What you should do |
Within the entries below, find every line that has the string "touchAll", then copy it.

Given information: Begin

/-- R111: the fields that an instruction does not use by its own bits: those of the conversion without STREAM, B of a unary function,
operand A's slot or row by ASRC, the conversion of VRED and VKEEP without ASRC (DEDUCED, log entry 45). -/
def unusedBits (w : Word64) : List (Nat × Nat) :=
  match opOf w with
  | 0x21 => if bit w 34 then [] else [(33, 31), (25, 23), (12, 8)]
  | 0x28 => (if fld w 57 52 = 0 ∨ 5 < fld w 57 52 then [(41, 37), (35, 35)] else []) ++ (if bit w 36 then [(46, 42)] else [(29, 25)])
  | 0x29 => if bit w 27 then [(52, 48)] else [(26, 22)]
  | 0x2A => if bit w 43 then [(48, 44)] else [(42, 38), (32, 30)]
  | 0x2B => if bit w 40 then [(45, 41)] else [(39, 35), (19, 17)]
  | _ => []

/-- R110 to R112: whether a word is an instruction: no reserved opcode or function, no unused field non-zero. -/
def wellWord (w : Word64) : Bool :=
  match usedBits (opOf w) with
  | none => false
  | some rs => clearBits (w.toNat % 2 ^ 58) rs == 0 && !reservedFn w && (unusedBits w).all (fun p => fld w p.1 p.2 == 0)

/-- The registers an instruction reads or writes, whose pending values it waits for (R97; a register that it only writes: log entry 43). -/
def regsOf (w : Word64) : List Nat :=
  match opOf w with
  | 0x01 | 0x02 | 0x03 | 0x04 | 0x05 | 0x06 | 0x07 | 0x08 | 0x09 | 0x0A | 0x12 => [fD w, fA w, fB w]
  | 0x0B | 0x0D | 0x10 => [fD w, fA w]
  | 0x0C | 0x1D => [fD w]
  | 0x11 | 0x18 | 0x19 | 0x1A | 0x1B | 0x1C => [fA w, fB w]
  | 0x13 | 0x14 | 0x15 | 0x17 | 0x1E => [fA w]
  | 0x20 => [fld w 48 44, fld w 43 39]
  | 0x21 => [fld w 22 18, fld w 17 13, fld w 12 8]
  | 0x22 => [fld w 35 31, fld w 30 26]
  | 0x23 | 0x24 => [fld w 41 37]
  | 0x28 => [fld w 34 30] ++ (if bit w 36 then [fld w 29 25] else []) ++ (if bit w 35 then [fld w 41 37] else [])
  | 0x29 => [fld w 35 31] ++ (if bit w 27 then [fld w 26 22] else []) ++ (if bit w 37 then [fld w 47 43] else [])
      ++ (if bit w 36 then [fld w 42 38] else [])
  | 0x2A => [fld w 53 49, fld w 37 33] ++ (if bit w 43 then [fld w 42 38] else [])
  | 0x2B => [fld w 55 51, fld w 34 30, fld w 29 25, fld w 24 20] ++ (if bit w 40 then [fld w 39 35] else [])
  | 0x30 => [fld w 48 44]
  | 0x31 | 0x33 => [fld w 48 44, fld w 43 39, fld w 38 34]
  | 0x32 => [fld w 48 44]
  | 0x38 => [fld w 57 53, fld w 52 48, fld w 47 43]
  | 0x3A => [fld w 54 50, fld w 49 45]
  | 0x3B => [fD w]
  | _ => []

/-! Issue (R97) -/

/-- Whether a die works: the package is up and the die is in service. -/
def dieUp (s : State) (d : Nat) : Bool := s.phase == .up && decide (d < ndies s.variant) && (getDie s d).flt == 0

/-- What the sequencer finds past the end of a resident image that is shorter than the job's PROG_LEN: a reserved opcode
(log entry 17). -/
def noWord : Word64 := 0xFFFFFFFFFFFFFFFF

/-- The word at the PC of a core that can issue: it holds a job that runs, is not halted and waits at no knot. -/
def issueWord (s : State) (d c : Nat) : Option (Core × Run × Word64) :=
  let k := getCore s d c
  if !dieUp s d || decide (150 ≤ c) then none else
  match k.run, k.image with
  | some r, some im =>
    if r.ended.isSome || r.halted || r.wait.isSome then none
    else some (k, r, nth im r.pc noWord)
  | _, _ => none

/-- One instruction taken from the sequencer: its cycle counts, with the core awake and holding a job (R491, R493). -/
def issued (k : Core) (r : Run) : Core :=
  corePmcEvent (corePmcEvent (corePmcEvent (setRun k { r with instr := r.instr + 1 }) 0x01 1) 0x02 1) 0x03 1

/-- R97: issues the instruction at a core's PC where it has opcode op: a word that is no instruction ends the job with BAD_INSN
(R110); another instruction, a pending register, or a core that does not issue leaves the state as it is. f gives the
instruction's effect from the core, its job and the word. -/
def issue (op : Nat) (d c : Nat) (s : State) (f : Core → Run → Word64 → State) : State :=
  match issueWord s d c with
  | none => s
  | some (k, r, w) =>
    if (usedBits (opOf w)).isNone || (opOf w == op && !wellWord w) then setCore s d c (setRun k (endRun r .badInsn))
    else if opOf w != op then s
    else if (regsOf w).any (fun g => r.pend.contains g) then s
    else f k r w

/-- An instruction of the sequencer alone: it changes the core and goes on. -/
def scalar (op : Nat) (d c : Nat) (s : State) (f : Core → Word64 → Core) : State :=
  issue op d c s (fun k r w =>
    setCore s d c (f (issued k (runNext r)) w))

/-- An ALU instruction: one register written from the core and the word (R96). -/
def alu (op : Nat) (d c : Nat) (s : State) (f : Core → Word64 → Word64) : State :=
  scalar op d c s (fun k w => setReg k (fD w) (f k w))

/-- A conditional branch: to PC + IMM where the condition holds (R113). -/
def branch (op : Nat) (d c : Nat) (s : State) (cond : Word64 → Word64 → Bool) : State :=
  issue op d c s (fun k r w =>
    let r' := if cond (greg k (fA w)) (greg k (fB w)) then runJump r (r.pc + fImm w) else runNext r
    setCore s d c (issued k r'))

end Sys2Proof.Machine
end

Given information: End
Given information: Begin

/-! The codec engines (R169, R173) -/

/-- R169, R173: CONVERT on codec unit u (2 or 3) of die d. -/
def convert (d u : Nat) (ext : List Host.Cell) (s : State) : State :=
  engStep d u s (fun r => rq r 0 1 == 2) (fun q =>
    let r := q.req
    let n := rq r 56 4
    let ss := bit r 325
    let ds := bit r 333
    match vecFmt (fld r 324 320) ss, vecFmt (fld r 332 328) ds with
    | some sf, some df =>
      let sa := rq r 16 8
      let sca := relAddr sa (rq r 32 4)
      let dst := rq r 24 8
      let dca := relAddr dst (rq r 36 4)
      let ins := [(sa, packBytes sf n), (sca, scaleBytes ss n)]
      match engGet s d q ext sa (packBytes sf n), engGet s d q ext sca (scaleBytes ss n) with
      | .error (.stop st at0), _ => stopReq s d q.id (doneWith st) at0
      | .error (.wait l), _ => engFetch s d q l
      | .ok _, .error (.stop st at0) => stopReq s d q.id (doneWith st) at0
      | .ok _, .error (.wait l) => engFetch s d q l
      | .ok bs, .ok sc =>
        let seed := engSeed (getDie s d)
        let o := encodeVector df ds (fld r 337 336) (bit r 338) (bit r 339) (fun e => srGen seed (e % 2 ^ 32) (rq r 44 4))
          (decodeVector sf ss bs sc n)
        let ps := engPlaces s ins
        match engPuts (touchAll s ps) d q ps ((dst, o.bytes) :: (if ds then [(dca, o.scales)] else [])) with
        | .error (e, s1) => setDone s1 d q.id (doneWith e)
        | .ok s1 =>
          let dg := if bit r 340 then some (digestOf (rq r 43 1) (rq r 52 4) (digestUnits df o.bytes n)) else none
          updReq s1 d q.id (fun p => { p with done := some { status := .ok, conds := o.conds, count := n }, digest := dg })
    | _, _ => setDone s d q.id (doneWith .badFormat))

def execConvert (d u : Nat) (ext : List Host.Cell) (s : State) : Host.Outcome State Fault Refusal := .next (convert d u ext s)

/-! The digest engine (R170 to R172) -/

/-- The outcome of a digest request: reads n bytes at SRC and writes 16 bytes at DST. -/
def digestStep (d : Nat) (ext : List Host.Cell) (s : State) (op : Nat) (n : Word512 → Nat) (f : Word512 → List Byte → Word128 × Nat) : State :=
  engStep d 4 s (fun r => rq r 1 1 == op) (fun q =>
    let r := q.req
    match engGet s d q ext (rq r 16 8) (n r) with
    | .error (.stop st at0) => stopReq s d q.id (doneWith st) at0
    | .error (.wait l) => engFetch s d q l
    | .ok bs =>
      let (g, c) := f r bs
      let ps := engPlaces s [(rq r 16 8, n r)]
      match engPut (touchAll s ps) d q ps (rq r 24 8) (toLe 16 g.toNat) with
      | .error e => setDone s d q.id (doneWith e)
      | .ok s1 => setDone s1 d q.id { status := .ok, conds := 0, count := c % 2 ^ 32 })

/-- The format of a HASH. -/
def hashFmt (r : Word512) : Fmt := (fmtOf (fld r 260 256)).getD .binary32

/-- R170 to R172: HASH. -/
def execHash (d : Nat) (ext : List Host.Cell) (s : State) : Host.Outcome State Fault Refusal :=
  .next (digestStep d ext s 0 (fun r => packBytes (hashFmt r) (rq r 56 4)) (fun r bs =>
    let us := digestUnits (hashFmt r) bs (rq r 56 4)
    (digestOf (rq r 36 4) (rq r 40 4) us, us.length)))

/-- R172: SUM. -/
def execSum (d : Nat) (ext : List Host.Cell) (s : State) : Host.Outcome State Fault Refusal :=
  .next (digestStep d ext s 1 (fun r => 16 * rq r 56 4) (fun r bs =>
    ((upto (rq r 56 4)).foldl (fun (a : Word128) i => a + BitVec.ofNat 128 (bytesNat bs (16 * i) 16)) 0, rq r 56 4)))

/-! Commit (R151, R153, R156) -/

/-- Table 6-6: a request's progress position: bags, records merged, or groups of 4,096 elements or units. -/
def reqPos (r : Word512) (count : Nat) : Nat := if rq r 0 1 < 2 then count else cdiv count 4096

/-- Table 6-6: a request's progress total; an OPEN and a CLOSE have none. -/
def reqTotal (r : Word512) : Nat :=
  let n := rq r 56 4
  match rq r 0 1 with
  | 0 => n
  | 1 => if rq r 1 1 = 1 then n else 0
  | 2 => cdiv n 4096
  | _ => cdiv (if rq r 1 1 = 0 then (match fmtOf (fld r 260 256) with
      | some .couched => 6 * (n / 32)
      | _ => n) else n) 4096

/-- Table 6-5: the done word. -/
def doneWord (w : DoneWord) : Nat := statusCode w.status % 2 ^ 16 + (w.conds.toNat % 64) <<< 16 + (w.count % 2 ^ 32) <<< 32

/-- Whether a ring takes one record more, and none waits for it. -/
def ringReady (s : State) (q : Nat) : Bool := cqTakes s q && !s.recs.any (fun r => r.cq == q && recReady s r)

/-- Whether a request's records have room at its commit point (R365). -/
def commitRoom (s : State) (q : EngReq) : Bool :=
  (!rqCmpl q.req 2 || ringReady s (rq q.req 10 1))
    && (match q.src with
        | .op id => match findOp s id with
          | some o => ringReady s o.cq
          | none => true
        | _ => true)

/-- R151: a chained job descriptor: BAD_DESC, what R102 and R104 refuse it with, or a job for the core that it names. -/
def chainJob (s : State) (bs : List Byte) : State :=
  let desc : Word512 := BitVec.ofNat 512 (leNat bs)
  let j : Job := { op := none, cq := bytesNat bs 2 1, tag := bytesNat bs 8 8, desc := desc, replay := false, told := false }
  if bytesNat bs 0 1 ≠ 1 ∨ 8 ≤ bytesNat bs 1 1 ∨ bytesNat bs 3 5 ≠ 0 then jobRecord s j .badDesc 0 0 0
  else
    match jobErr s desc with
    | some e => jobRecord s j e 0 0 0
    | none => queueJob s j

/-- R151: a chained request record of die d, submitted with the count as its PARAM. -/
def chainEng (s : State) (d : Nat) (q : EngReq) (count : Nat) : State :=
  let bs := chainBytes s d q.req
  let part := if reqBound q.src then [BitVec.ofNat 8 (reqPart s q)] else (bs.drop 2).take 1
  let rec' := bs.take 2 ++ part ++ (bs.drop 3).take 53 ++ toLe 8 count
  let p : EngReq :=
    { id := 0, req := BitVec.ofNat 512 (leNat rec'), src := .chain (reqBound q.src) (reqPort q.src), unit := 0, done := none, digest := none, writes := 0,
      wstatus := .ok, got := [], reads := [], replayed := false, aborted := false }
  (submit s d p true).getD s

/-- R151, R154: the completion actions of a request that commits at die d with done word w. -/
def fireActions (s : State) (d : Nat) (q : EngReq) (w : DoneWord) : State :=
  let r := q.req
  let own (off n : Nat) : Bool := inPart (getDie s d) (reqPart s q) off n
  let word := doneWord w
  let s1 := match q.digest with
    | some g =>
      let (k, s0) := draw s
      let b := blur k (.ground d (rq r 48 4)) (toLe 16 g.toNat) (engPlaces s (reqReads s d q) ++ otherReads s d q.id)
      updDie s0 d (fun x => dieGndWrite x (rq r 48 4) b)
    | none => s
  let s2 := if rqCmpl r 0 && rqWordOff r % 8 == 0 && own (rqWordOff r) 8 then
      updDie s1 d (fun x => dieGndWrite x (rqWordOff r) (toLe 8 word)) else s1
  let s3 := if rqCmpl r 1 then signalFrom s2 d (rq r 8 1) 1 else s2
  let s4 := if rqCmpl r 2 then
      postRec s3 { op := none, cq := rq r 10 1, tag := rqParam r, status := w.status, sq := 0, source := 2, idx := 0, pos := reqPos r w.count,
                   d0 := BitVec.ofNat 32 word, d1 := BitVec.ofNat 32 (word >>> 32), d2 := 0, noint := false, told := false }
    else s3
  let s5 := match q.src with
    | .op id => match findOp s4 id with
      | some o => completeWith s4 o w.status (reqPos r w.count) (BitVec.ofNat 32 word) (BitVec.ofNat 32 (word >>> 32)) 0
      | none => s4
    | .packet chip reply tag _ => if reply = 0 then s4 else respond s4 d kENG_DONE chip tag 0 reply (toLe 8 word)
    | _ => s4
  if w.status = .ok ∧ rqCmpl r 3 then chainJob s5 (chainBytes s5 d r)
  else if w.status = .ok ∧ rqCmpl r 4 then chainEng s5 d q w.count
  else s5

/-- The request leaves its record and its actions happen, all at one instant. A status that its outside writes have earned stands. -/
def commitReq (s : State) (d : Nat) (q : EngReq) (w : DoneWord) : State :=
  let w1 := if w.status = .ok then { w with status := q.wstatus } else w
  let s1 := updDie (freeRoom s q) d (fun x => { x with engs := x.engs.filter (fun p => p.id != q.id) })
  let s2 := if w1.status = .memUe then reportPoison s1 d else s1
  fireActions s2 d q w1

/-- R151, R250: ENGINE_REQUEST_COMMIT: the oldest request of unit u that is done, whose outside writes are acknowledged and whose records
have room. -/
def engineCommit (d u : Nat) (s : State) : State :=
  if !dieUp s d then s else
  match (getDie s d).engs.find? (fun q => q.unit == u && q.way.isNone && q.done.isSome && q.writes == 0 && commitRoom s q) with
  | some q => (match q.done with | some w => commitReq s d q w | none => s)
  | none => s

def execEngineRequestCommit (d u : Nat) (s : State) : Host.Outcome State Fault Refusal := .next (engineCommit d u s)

Given information: End
Given information: Begin

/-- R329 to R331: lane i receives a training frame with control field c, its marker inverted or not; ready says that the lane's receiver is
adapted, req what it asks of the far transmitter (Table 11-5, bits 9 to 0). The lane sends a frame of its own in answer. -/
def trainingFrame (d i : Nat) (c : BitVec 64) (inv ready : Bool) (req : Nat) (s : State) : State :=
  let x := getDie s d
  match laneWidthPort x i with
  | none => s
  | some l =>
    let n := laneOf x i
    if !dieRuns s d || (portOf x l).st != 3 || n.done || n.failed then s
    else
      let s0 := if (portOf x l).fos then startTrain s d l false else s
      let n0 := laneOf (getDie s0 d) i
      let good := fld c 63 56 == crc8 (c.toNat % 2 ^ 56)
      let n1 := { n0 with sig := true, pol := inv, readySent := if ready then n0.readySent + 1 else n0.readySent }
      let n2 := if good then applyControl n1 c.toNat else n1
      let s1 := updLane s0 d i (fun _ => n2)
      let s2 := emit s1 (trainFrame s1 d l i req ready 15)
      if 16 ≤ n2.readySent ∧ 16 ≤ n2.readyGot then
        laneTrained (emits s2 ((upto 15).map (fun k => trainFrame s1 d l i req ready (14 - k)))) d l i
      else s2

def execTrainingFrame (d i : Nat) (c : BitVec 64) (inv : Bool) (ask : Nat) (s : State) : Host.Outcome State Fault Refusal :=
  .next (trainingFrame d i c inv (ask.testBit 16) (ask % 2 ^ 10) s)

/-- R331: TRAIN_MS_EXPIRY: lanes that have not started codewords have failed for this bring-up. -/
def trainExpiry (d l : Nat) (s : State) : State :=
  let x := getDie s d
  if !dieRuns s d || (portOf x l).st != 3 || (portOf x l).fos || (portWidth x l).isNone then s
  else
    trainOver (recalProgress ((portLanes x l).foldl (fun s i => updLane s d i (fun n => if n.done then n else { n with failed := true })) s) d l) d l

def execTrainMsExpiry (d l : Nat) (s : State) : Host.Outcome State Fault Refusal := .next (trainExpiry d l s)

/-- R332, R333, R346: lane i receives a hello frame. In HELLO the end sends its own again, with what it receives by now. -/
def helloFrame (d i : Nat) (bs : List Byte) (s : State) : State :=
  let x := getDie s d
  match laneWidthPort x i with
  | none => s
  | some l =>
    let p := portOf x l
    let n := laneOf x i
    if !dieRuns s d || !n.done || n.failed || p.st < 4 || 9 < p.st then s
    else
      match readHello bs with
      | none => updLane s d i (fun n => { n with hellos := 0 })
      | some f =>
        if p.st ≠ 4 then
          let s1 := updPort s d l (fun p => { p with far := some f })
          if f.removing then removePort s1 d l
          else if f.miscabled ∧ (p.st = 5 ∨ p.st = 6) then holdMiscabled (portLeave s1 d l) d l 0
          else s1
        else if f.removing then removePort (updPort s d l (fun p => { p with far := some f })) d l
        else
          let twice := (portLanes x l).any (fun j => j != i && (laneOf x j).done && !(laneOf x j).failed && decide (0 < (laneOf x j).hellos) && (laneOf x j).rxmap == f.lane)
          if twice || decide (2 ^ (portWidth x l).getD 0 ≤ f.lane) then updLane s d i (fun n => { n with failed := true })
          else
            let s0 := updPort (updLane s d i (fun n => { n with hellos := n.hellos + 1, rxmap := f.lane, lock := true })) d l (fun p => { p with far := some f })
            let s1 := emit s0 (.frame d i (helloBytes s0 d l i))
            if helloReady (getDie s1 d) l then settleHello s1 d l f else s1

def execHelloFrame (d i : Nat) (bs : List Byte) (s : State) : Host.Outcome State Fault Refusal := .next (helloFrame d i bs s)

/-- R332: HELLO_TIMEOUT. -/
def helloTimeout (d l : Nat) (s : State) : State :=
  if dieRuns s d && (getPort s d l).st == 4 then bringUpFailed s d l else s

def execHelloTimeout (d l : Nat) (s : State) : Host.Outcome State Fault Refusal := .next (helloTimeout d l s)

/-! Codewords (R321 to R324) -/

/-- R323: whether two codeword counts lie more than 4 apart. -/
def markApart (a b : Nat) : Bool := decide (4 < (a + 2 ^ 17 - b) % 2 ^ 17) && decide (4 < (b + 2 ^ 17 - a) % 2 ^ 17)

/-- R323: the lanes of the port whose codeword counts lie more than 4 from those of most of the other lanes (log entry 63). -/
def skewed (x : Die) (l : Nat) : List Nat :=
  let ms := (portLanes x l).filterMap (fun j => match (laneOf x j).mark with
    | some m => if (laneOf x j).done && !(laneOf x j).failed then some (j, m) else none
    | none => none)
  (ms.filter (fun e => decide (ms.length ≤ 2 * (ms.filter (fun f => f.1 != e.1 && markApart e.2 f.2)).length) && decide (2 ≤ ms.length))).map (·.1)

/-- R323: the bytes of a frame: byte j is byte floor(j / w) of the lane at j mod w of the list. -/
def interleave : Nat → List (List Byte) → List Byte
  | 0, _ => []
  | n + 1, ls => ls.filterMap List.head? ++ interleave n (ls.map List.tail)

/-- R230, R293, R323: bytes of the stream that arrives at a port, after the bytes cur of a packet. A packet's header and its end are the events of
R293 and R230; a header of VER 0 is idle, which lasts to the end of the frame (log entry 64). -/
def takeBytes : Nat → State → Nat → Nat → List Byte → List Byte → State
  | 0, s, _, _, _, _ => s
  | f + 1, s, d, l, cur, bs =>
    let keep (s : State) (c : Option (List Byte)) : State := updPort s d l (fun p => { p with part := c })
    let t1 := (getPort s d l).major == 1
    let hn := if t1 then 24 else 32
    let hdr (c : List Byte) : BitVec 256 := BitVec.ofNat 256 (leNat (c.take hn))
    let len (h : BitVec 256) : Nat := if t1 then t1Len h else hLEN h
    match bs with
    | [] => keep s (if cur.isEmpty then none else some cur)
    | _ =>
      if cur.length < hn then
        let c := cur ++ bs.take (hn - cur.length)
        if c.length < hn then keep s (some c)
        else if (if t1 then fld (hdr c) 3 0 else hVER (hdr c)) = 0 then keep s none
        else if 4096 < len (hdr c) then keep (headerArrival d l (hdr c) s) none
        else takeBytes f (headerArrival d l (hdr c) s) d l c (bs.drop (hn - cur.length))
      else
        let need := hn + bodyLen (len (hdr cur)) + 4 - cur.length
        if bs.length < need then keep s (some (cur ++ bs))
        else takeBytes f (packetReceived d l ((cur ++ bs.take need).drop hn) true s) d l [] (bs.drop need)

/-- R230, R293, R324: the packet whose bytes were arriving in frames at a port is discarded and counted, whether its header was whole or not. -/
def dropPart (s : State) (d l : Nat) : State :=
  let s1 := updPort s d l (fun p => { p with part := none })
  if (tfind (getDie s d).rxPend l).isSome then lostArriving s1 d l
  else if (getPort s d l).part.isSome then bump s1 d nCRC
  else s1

Given information: End

Solved exercise |
        match engPuts (touchAll s ps) d q ps ((dst, o.bytes) :: (if ds then [(dca, o.scales)] else [])) with
      match engPut (touchAll s ps) d q ps (rq r 24 8) (toLe 16 g.toNat) with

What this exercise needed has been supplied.